EXERCISE MATERIALS: Begin
/-- An instruction that answers a next state replaces the acting SMD, by one of its effects, and nothing else. -/
theorem exec_effect {i : Instr} {s t : State} (h : exec i s = .next t) :
    ∃ q, t = s.put q ∧ Effect s.env s.smd i q := by
  cases i with
  | reset arg => exact ⟨_, (Host.Outcome.next.inj h).symm, .reset arg⟩
  | init start => exact ⟨_, (Host.Outcome.next.inj h).symm, .init start⟩
  | nextBit _ => exact gated_effect .nextBit h
  | nextCell _ => exact gated_effect .nextCell h
  | readByte _ => exact gated_effect .readByte h
  | resolve _ => exact execResolve_effect h
  | decodeMap _ => exact execDecodeMap_effect h
  | readStatus _ => exact ⟨_, (Host.Outcome.next.inj h).symm, .answered _ _⟩
  | readMap arg => exact execReadMap_effect (arg := arg) h
  | reserved9 _ | reservedA _ | reservedB _ | reservedC _ | reservedD _ | reservedE _ | reservedF _ =>
    exact refuse_effect h
  | run1 | run2 | run3 | run4 | run5 | run6 | run7 | run8 | run9 => exact takeCounter_effect rfl (by decide) h
  | cellEmpty | cellWall | cellBarrel | cellBarrelSlot | cellBarrelPlaced => exact takeCellCode_effect rfl h

end Sys2Proof.Machine

open Sys2Proof Sys2Proof.Machine Sys2Proof.Safety

/-- Settles O8: every effect is one on the acting SMD. -/
theorem noInstructionWritesOutsideItsSmd : Obligations.NoInstructionWritesOutsideItsSmd := by
  intro i s t h
  obtain ⟨q, rfl, -⟩ := exec_effect h
  exact ⟨rfl, rfl, fun _ => rfl⟩

/-- Settles O9: the command's SMD is moved into the focus, and the command replaces it alone. -/
theorem stepLeavesOtherSmdsAlone : Obligations.StepLeavesOtherSmdsAlone := by
  intro s t c rest htok hhost h
  simp only [step, htok, hhost] at h
  split at h
  · cases h
  · rename_i u hu
    obtain ⟨hall, hlen, -, henv, -⟩ := focus_some hu
    obtain ⟨q, rfl, -⟩ := exec_effect h
    have hset := put_all_eq_set { u with host := rest } q
    refine ⟨henv, rfl, ?_, fun k hk => ?_⟩
    · rw [hset, List.length_set]
      exact congrArg List.length hall
    · rw [hset, List.getElem?_set_ne (by rw [hlen]; exact hk.symm)]
      exact congrArg (·[k]?) hall

end

section
/-! How a stretch of pseudocode ends, with its value and with the kind of its raise: the triples from which the machine's
invariant and the cursor's order follow. -/

namespace Sys2Proof.Machine

/-- The stretch ends well with a value and registers in `Q`, or raises a kind of error with registers in `R`. -/
def Res.Ends {α : Type} (Q : α → Smd → Prop) (R : Smd → Prop) : Res α → Prop
  | .ok a r => Q a r
  | .raised k _ r => k ≠ .none ∧ R r
  | .fault _ => True

theorem Res.Ends.bind {α β : Type} {Q : α → Smd → Prop} {Q' : β → Smd → Prop} {R : Smd → Prop} {x : Res α}
    {f : α → Smd → Res β} (hx : x.Ends Q R) (hf : ∀ a r, Q a r → (f a r).Ends Q' R) : (x.bind f).Ends Q' R := by
  cases x with
  | ok a r => exact hf a r hx
  | raised k o r => exact hx
  | fault e => trivial

theorem Res.Ends.map {α β : Type} {P R : Smd → Prop} {x : Res α} (hx : x.Ends (fun _ => P) R) (f : α → β) :
    (x.map f).Ends (fun _ => P) R := Res.Ends.bind hx fun _ _ h => h

theorem Res.Leaves.map {α β : Type} {P : Smd → Prop} {x : Res α} (hx : x.Leaves P) (f : α → β) :
    (x.map f).Leaves P := Res.Leaves.bind hx (fun _ h => h) fun _ _ h => h

theorem Res.Ends.mono {α : Type} {Q Q' : α → Smd → Prop} {R R' : Smd → Prop} {x : Res α} (hx : x.Ends Q R)
    (hQ : ∀ a r, Q a r → Q' a r) (hR : ∀ r, R r → R' r) : x.Ends Q' R' := by
  cases x with
  | ok a r => exact hQ a r hx
  | raised k o r => exact ⟨hx.1, hR r hx.2⟩
  | fault e => trivial

theorem Res.Ends.and_leaves {α : Type} {Q : α → Smd → Prop} {R P : Smd → Prop} {x : Res α} (hx : x.Ends Q R)
    (hP : x.Leaves P) : x.Ends (fun a r => Q a r ∧ P r) (fun r => R r ∧ P r) := by
  cases x with
  | ok a r => exact ⟨hx, hP⟩
  | raised k o r => exact ⟨hx.1, hx.2, hP⟩
  | fault e => trivial

theorem Res.Ends.of_ok {α : Type} {Q : α → Smd → Prop} {R : Smd → Prop} {x : Res α} (hx : x.Ends Q R) {a : α} {r : Smd}
    (h : x = .ok a r) : Q a r := by subst h; exact hx

theorem Res.Ends.of_raised {α : Type} {Q : α → Smd → Prop} {R : Smd → Prop} {x : Res α} (hx : x.Ends Q R)
    {k : ErrKind} {o : Nat} {r : Smd} (h : x = .raised k o r) : k ≠ .none ∧ R r := by subst h; exact hx

theorem Res.Leaves.of_ok {α : Type} {P : Smd → Prop} {x : Res α} (hx : x.Leaves P) {a : α} {r : Smd}
    (h : x = .ok a r) : P r := by subst h; exact hx

theorem Res.Leaves.of_raised {α : Type} {P : Smd → Prop} {x : Res α} (hx : x.Leaves P) {k : ErrKind} {o : Nat} {r : Smd}
    (h : x = .raised k o r) : P r := by subst h; exact hx

/-- What a command leaves has a property that OK's response and the command's raise give. -/
theorem Closes.of_ends {P : Smd → Prop} {c : Issuer} {x : Res Data} {q : Smd} {Q : Data → Smd → Prop} {R : Smd → Prop}
    (h : Closes c x q) (hx : x.Ends Q R) (hok : ∀ d r, Q d r → P (respond d r))
    (herr : ∀ k a r, k ≠ .none → R r → P (raiseError c k a r)) : P q := by
  obtain ⟨d, p, rfl, rfl⟩ | ⟨k, a, p, rfl, rfl⟩ := h
  · exact hok d p hx
  · exact herr k a p hx.1 hx.2

theorem Closes.of_leaves {P P' : Smd → Prop} {c : Issuer} {x : Res Data} {q : Smd} (h : Closes c x q)
    (hx : x.Leaves P) (hok : ∀ d r, P r → P' (respond d r)) (herr : ∀ k a r, P r → P' (raiseError c k a r)) : P' q := by
  obtain ⟨d, p, rfl, rfl⟩ | ⟨k, a, p, rfl, rfl⟩ := h
  · exact hok d p hx
  · exact herr k a p hx

theorem memRead_ends {P : Smd → Prop} {e : Env} {a : Nat} {r : Smd} (h : P r) :
    (memRead e a r).Ends (fun _ => P) P := by
  unfold memRead
  split
  · exact ⟨by decide, h⟩
  · exact h

theorem resolveOffset_ends {P : Smd → Prop} {e : Env} {i : MapIndex} {r : Smd} (h : P r) :
    (resolveOffset e i r).Ends (fun _ => P) P := by
  unfold resolveOffset memRead16LE
  split
  · exact ⟨by decide, h⟩
  · refine Res.Ends.bind (Q := fun _ => P) ?_ fun _ _ h => h
    exact (memRead_ends h).bind fun _ _ h => (memRead_ends h).bind fun _ _ h => h

end Sys2Proof.Machine

namespace Sys2Proof.Safety

open Sys2Proof.Machine

/-! ### The core: bits, tokens and cells -/

/-- From `r` on, the cursor did not move back, and R24 holds. -/
def Advances (e : Env) (r q : Smd) : Prop := position r ≤ position q ∧ CoreOk e q

theorem Advances.refl {e : Env} {r : Smd} (h : CoreOk e r) : Advances e r r := ⟨le_refl _, h⟩

/-- Writing the run alone keeps R24, where it allows the run. -/
theorem coreOk_setRun {e : Env} {q : Smd} (h : CoreOk e q) {n : Count} {c : Option Cell} (hn : n ≤ 8#4)
    (hc : c ≠ none) : CoreOk e { q with pending := n, cached := c } :=
  ⟨fun _ => hc, h.2.1, hn, h.2.2.2⟩

/-- With no bit left, R24 asks of the run alone. -/
theorem coreOk_of_drained {e : Env} {q : Smd} (hb : q.bitsLeft = 0#4) (hrun : 0#4 < q.pending → q.cached ≠ none)
    (hp : q.pending ≤ 8#4) : CoreOk e q :=
  ⟨hrun, by simp [hb], hp, by simp [hb]⟩

theorem coreOk_storeToken {e : Env} {q : Smd} (h : CoreOk e q) {n : Nat} (hn : 1 ≤ n ∧ n ≤ 9) (c : Cell) :
    CoreOk e (storeToken n c q) := by
  refine coreOk_setRun h ?_ (Option.some_ne_none c)
  rw [BitVec.le_def, toNat_countOf (by omega)]
  exact Nat.sub_le_of_le_add hn.2
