-- ==== Sys2Proof/WellFormed.lean ====
section
/-! DEFINITION. Which instructions are the reading of some word. Field widths are in the types; what is left is that
a word read by a more particular row of spec/opcode_table.json is not also spelled by the general row. -/

namespace Sys2Proof

/-- The vectors 0x20..0x25, which select a built-in routine (43_trap.md rule R100). -/
def isServiceVector (v : BitVec 8) : Bool :=
  decide (0x20#8 ≤ v) && decide (v ≤ 0x25#8)

/-- The spelling the decoder gives: `jmp 7` is spelled `ret` (42_control.md rule R92) and `trap` with a service
vector is spelled by its routine (the table's TRAP row is a fallback row). notes/assumptions/7.md. -/
def Instr.wellFormed : Instr → Bool
  | .br _ _ _ _ => true
  | .addReg _ _ _ => true
  | .addImm _ _ _ => true
  | .ld _ _ => true
  | .st _ _ => true
  | .jsr _ => true
  | .jsrr _ => true
  | .andReg _ _ _ => true
  | .andImm _ _ _ => true
  | .ldr _ _ _ => true
  | .str _ _ _ => true
  | .rti => true
  | .not _ _ => true
  | .ldi _ _ => true
  | .sti _ _ => true
  | .jmp baseR => baseR != 7
  | .ret => true
  | .res => true
  | .lea _ _ => true
  | .getc => true
  | .out => true
  | .puts => true
  | .inp => true
  | .putsp => true
  | .halt => true
  | .trap v => !isServiceVector v

end Sys2Proof
end

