-- ==== Sys2Proof/Config.lean ====
section
/-! DEFINITION. What is fixed for the machine from outside its rules: the one OPEN parameter, a free value, and the
address at which execution starts. -/

namespace Sys2Proof.Config

/-- `PC_OVERFLOW_MSG`: the bytes written when the PC-overflow stop is taken. OPEN in the spec (92_eei_decisions.md
D6): a finite byte string, possibly empty, about which nothing is known. DESIGN CHOICE, safe: notes/assumptions/6.md. -/
opaque pcOverflowMsg : List Byte

/-- `PC_START`: the program counter at the start of execution (00_scope.md section 3, 70_reset_and_hazards.md rule
R141). DEDUCED by the spec (D3), unsafe: notes/assumptions/3.md. -/
def pcStart : Word := 0x3000#16

end Sys2Proof.Config
end

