-- ==== Sys2Proof/Machine/Ops.lean ====
section
/-! DEFINITION. The operations over memory, registers and channels that the meanings share: memory by bytes and by
words, the register file, the gated read and the store (20_memory.md), the channels (10_state.md rules R21, R22), the
stop (60_exceptions.md rule R120) and the fetch (30_encoding.md rule R50). -/

namespace Sys2Proof.Machine

/-! ### The memory array -/

/-- The byte with key `k`. -/
def Memory.readByte : Memory → Nat → Byte
  | [], _ => Memory.unlisted
  | (key, b) :: m, k => if key = k then b else Memory.readByte m k

/-- `m` with one more entry, before the first greater key. -/
def Memory.insertByte (k : Nat) (b : Byte) : Memory → Memory
  | [] => [(k, b)]
  | c :: m => if k < c.1 then (k, b) :: c :: m else c :: Memory.insertByte k b m

/-- `m` without the entries of key `k`. -/
def Memory.dropKey (m : Memory) (k : Nat) : Memory := m.filter fun c => c.1 ≠ k

/-- `m` with the byte of key `k` set to `b`; a byte equal to what an unlisted key reads as is not listed. -/
def Memory.writeByte (m : Memory) (k : Nat) (b : Byte) : Memory :=
  if b = Memory.unlisted then Memory.dropKey m k else Memory.insertByte k b (Memory.dropKey m k)

/-- The key of bits 15:8 of the cell `a`. -/
def highKey (a : Word) : Nat := 2 * a.toNat

/-- The key of bits 7:0 of the cell `a`. -/
def lowKey (a : Word) : Nat := 2 * a.toNat + 1

/-- Bits 15:8 of a word. -/
def highByte (w : Word) : Byte := w.extractLsb' 8 8

/-- Bits 7:0 of a word. -/
def lowByte (w : Word) : Byte := w.extractLsb' 0 8

/-- The content of the cell `a`. -/
def Memory.readWord (m : Memory) (a : Word) : Word :=
  m.readByte (highKey a) ++ m.readByte (lowKey a)

/-- `m` with the cell `a` holding `w`. -/
def Memory.writeWord (m : Memory) (a w : Word) : Memory :=
  (m.writeByte (highKey a) (highByte w)).writeByte (lowKey a) (lowByte w)

/-- The canonical form: keys strictly rising, none above the last cell's, no byte equal to what an unlisted key reads
as. -/
abbrev Memory.wf (m : Memory) : Prop :=
  m.Pairwise (fun c d => c.1 < d.1) ∧ ∀ c ∈ m, c.1 < Memory.size ∧ c.2 ≠ Memory.unlisted

/-! ### Updates of one field -/

/-- `s` with the general register `i` holding `v` (00_scope.md section 5.2, `x[i] <- v`). -/
def State.setX (s : State) (i : Reg) (v : Word) : State := { s with x := s.x.set i v }

/-- `s` with the program counter `v`. -/
def State.setPc (s : State) (v : Word) : State := { s with pc := v }

/-- `s` with the condition register `v`. -/
def State.setCond (s : State) (v : Word) : State := { s with cond := v }

/-- `s` with the memory `m`. -/
def State.setMem (s : State) (m : Memory) : State := { s with mem := m }

/-- `s` with the run state `r`. -/
def State.setRun (s : State) (r : RunState) : State := { s with run := r }

/-- `s` with the input queue `q`. -/
def State.setKbq (s : State) (q : List Byte) : State := { s with kbq := q }

/-! ### Registers -/

/-- The general register `i` (00_scope.md section 5.2, `x[i]`). No register is hardwired (10_state.md rule R10). -/
def State.getX (s : State) (i : Reg) : Word := s.x[i]

/-- The register file by index 0..9 (10_state.md rule R13): 0..7 are R0..R7, 8 is the PC and 9 is COND by the spec's
decision D4 (notes/assumptions/5.md). No instruction reaches an index above 7. -/
def State.readFile (s : State) (i : Fin 10) : Word :=
  if h : i.val < 8 then s.getX ⟨i.val, h⟩ else if i = 8 then s.pc else s.cond

/-- Writing the register file by index 0..9 (10_state.md rule R13). -/
def State.writeFile (s : State) (i : Fin 10) (v : Word) : State :=
  if h : i.val < 8 then s.setX ⟨i.val, h⟩ v else if i = 8 then s.setPc v else s.setCond v

/-! ### Memory cells, the keyboard gate, loads and stores -/

/-- `KBSR`, the keyboard status register's address (10_state.md rule R15). -/
def kbsrAddr : Word := 0xFE00#16

/-- `KBDR`, the keyboard data register's address (10_state.md rule R16). -/
def kbdrAddr : Word := 0xFE02#16

/-- `KB_READY`, the value of a ready status (00_scope.md section 3). -/
def kbReady : Word := 0x8000#16

/-- `zext_8` (00_scope.md rule R4). -/
def zext8 (b : Byte) : Word := b.setWidth 16

/-- `mem[a]`: the raw content of a cell, with no gate (00_scope.md section 5.2). -/
def State.cell (s : State) (a : Word) : Word := s.mem.readWord a

/-- `mem[a] <- v`: the raw write of a cell. -/
def State.setCell (s : State) (a v : Word) : State := s.setMem (s.mem.writeWord a v)

/-- `KbPoll()` (20_memory.md rule R33): a queued byte is moved to KBDR and KBSR reads ready; with none queued KBSR
reads 0 and KBDR keeps its content. -/
def State.kbPoll (s : State) : State :=
  match s.kbq with
  | [] => s.setCell kbsrAddr 0x0000#16
  | b :: q => ((s.setKbq q).setCell kbsrAddr kbReady).setCell kbdrAddr (zext8 b)

/-- The state a gated read of `a` leaves: polled when `a` is KBSR, else unchanged (20_memory.md rule R31). -/
def State.gate (s : State) (a : Word) : State := if a = kbsrAddr then s.kbPoll else s

/-- `MemRead(a, 16)` (20_memory.md rule R31): the word and the state after the read. Every read of the core is this one
(20_memory.md rule R32, the spec's decision D5, notes/assumptions/8.md). -/
def State.memRead (s : State) (a : Word) : Word × State := ((s.gate a).cell a, s.gate a)

/-- `MemWrite(a, 16, v)` (20_memory.md rule R36): unconditional, with no side effect (rule R37). -/
def State.memWrite (s : State) (a v : Word) : State := s.setCell a v

/-! ### The output channel -/

/-- `OutByte` for each byte of `bs`, in order (10_state.md rule R22; notes/assumptions/12.md). -/
def State.outBytes (s : State) (bs : List Byte) : State := { s with out := s.out ++ bs }

/-- `OutByte(b)` (10_state.md rule R22). -/
def State.outByte (s : State) (b : Byte) : State := s.outBytes [b]

/-! ### The stop, the machine's only exception -/

/-- `raise Stop(cause)` (60_exceptions.md rule R120): the run state is written and nothing is saved, masked or vectored
(rule R125). There is no return from it (rule R126). -/
def State.raiseStop (s : State) (cause : StopCause) : State := s.setRun (.stopped cause)

/-- The PC-overflow stop (60_exceptions.md rule R121): the message goes to `out`, and nothing is fetched. -/
def State.pcOverflowStop (s : State) : State :=
  (s.outBytes Config.pcOverflowMsg).raiseStop .pcOverflow

/-! ### The fetch -/

/-- The value of `pc` from which nothing is fetched (30_encoding.md rule R50, 60_exceptions.md rule R121). -/
def pcLast : Word := 0xFFFF#16

/-- `ir <- MemRead(pc, 16); pc <- pc + 1` (30_encoding.md rule R50): the word and the state a handler starts from. -/
def State.fetch (s : State) : Word × State :=
  ((s.memRead s.pc).1, (s.memRead s.pc).2.setPc (s.pc + 1#16))

/-- The address `placeFetchWord` stores at: the fetch address, unless a word stored there is not what a fetch reads (0xFFFF
is never fetched and 0xFE00 is polled), where it is the entry point 0x3000. -/
def State.fetchPlace (s : State) : Word :=
  if s.pc = pcLast ∨ s.pc = kbsrAddr then Config.pcStart else s.pc

/-- `s` set up so that the next step fetches `w`: the host's memory load (70_reset_and_hazards.md rule R146;
notes/assumptions/23.md). -/
def State.placeFetchWord (s : State) (w : Word) : State :=
  ((s.setCell s.fetchPlace w).setPc s.fetchPlace).setRun .running

end Sys2Proof.Machine
end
EXERCISE MATERIALS: End
### TASK INSTRUCTIONS:
Every line in the data that holds the string "unfold" should be copied.

### SOLUTION TO THIS EXERCISE:
  unfold memRead
  unfold resolveOffset memRead16LE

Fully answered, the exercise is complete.